## What to do
Every line from the start of the records below to the line containing "r with data" should be retyped exactly, that line included, and no others.

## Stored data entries
····················
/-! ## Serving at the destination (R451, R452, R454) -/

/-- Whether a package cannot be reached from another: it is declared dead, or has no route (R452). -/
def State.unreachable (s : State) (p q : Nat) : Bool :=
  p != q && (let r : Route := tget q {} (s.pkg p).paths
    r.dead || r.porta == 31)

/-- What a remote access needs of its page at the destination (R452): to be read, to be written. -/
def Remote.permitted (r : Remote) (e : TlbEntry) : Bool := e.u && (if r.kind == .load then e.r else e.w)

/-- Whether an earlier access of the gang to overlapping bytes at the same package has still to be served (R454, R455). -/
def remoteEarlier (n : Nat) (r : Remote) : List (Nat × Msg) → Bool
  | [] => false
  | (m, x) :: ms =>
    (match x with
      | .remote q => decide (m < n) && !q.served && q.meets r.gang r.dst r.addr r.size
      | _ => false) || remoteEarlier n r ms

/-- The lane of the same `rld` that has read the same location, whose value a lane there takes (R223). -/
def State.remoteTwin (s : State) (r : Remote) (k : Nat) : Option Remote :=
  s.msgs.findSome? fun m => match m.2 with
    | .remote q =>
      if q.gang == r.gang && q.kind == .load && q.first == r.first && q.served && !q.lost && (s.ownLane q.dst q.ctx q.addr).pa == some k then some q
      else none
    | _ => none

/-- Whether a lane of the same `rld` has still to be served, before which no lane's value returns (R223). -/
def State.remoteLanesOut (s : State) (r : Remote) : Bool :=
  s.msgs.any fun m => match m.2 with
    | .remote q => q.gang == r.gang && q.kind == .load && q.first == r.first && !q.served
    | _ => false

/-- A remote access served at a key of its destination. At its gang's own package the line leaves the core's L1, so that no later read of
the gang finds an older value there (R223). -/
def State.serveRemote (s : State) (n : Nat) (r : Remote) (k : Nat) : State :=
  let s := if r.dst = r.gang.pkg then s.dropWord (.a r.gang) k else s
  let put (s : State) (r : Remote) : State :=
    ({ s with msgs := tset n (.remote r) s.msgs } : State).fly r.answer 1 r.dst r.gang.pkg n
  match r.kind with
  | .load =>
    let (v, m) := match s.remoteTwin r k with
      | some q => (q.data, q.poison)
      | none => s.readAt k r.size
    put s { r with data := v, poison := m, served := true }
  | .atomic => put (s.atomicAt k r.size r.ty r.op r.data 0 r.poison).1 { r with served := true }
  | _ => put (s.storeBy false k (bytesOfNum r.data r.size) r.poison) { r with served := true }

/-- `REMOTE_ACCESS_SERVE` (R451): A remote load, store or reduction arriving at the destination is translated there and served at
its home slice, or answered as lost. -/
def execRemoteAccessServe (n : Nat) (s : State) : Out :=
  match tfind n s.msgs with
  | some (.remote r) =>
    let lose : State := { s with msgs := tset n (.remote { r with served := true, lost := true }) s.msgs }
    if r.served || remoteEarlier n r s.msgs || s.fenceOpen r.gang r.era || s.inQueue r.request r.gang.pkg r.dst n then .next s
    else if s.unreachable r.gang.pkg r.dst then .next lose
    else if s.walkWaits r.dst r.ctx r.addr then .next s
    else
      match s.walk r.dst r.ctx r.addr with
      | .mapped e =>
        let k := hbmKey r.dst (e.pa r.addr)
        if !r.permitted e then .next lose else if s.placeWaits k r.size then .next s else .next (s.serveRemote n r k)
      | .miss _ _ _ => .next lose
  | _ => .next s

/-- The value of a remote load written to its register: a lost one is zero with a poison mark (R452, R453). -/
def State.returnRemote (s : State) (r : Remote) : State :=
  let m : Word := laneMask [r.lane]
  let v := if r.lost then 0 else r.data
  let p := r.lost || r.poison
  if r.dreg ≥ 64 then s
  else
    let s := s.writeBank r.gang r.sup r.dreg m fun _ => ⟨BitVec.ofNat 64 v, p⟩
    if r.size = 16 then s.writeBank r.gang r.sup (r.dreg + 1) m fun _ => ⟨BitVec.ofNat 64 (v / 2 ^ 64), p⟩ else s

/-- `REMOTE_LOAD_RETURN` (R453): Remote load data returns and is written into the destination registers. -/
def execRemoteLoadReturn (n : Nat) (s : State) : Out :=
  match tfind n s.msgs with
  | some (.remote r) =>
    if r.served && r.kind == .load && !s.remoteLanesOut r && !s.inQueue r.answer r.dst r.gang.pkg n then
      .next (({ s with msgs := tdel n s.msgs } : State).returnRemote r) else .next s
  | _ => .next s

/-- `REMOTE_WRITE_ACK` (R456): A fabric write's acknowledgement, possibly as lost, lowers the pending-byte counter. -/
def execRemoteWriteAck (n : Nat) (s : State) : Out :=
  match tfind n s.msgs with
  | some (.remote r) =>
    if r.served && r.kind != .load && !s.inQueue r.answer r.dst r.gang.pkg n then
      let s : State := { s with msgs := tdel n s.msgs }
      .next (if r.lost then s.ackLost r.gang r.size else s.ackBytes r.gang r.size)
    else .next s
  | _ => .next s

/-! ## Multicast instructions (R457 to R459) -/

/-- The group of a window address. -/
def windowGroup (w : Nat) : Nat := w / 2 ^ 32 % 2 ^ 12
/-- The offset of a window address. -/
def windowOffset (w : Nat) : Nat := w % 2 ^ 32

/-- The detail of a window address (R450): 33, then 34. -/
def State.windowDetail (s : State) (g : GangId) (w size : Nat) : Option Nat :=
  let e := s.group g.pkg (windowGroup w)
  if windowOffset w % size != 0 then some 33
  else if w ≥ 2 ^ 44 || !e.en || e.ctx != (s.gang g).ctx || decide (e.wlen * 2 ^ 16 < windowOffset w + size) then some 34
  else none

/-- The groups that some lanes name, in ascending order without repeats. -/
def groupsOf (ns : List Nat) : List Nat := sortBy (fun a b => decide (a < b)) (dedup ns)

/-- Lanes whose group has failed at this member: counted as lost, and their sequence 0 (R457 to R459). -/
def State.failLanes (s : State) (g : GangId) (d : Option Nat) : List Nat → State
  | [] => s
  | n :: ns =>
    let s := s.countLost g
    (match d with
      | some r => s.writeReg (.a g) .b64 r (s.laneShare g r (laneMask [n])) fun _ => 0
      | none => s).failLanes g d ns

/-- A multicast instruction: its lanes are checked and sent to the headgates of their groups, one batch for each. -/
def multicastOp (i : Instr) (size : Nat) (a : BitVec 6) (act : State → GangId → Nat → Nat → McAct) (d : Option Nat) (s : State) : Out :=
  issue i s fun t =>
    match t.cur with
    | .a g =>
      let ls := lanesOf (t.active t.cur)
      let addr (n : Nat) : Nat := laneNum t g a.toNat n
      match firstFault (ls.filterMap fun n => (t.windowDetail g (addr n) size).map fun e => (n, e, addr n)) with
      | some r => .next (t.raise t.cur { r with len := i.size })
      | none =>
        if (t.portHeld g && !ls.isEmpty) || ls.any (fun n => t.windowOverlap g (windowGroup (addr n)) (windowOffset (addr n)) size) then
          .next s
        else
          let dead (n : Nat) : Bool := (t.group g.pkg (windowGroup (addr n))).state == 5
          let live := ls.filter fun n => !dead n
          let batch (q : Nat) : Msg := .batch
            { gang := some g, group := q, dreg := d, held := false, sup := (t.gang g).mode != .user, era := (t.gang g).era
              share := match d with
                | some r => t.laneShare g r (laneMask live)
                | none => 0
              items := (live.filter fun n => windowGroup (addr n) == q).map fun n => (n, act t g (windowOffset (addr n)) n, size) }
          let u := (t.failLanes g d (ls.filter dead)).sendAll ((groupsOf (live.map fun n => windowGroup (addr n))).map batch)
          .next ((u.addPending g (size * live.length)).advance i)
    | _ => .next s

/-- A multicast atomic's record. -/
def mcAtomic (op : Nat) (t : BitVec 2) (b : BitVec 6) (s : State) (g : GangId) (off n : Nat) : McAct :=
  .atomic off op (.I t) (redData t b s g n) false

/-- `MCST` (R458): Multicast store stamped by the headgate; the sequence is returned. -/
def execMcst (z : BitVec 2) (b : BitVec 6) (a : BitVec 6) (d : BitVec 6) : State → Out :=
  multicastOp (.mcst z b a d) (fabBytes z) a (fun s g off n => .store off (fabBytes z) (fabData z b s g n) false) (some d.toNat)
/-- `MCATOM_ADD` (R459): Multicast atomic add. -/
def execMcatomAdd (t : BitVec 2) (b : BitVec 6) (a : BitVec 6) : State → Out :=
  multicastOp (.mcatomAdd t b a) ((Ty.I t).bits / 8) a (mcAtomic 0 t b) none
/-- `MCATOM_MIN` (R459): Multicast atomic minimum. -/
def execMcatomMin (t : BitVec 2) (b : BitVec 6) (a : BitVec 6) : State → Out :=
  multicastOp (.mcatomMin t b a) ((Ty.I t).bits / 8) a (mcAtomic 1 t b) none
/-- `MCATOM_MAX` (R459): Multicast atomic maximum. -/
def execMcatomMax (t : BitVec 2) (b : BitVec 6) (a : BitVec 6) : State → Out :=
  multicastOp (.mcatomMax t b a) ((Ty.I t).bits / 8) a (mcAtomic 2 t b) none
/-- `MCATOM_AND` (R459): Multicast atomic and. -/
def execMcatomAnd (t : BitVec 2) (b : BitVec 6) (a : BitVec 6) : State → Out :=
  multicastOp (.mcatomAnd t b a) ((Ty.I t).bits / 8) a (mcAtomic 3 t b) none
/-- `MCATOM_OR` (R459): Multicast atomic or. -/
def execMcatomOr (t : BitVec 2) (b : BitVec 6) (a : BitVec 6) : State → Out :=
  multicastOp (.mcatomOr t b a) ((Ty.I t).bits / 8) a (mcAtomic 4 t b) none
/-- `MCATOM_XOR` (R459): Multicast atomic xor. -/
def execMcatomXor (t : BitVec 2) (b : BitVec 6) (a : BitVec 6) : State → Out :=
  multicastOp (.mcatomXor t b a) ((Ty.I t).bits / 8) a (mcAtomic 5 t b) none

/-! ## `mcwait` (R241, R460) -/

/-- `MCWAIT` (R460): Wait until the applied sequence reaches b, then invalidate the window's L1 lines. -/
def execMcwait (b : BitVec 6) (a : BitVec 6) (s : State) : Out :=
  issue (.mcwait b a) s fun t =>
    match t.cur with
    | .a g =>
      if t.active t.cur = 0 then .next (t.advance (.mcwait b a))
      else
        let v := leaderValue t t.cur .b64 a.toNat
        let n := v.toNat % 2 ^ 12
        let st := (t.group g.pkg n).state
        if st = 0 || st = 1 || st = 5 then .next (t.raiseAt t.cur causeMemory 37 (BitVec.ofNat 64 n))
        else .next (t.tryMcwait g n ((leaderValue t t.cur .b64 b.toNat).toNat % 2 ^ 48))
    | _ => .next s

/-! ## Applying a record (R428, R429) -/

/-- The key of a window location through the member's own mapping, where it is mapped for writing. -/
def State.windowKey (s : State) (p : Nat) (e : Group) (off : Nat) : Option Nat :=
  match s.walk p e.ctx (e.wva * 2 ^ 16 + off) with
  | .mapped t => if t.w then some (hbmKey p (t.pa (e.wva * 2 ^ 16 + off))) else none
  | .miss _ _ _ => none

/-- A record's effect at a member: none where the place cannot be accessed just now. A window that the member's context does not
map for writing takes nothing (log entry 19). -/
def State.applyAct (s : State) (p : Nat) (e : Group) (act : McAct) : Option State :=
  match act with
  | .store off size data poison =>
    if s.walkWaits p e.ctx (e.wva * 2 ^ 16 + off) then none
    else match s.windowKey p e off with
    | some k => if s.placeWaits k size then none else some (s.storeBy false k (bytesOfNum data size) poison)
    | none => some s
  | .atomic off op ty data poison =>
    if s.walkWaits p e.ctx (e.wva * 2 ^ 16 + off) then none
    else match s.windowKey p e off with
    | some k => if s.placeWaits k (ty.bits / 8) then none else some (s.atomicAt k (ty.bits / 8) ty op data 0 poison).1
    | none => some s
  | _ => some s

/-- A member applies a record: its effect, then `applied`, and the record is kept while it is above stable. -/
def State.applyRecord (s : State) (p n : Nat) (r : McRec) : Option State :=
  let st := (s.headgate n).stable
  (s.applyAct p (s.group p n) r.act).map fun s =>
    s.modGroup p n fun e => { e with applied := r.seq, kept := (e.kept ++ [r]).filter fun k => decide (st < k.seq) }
····················
## Task output
/-! ## Serving at the destination (R451, R452, R454) -/

/-- Whether a package cannot be reached from another: it is declared dead, or has no route (R452). -/
def State.unreachable (s : State) (p q : Nat) : Bool :=
  p != q && (let r : Route := tget q {} (s.pkg p).paths
    r.dead || r.porta == 31)

/-- What a remote access needs of its page at the destination (R452): to be read, to be written. -/
def Remote.permitted (r : Remote) (e : TlbEntry) : Bool := e.u && (if r.kind == .load then e.r else e.w)

/-- Whether an earlier access of the gang to overlapping bytes at the same package has still to be served (R454, R455). -/
def remoteEarlier (n : Nat) (r : Remote) : List (Nat × Msg) → Bool
  | [] => false
  | (m, x) :: ms =>
    (match x with
      | .remote q => decide (m < n) && !q.served && q.meets r.gang r.dst r.addr r.size
      | _ => false) || remoteEarlier n r ms

/-- The lane of the same `rld` that has read the same location, whose value a lane there takes (R223). -/
def State.remoteTwin (s : State) (r : Remote) (k : Nat) : Option Remote :=
  s.msgs.findSome? fun m => match m.2 with
    | .remote q =>
      if q.gang == r.gang && q.kind == .load && q.first == r.first && q.served && !q.lost && (s.ownLane q.dst q.ctx q.addr).pa == some k then some q
      else none
    | _ => none

/-- Whether a lane of the same `rld` has still to be served, before which no lane's value returns (R223). -/
def State.remoteLanesOut (s : State) (r : Remote) : Bool :=
  s.msgs.any fun m => match m.2 with
    | .remote q => q.gang == r.gang && q.kind == .load && q.first == r.first && !q.served
    | _ => false

/-- A remote access served at a key of its destination. At its gang's own package the line leaves the core's L1, so that no later read of
the gang finds an older value there (R223). -/
def State.serveRemote (s : State) (n : Nat) (r : Remote) (k : Nat) : State :=
  let s := if r.dst = r.gang.pkg then s.dropWord (.a r.gang) k else s
  let put (s : State) (r : Remote) : State :=
    ({ s with msgs := tset n (.remote r) s.msgs } : State).fly r.answer 1 r.dst r.gang.pkg n
  match r.kind with
  | .load =>
    let (v, m) := match s.remoteTwin r k with
      | some q => (q.data, q.poison)
      | none => s.readAt k r.size
    put s { r with data := v, poison := m, served := true }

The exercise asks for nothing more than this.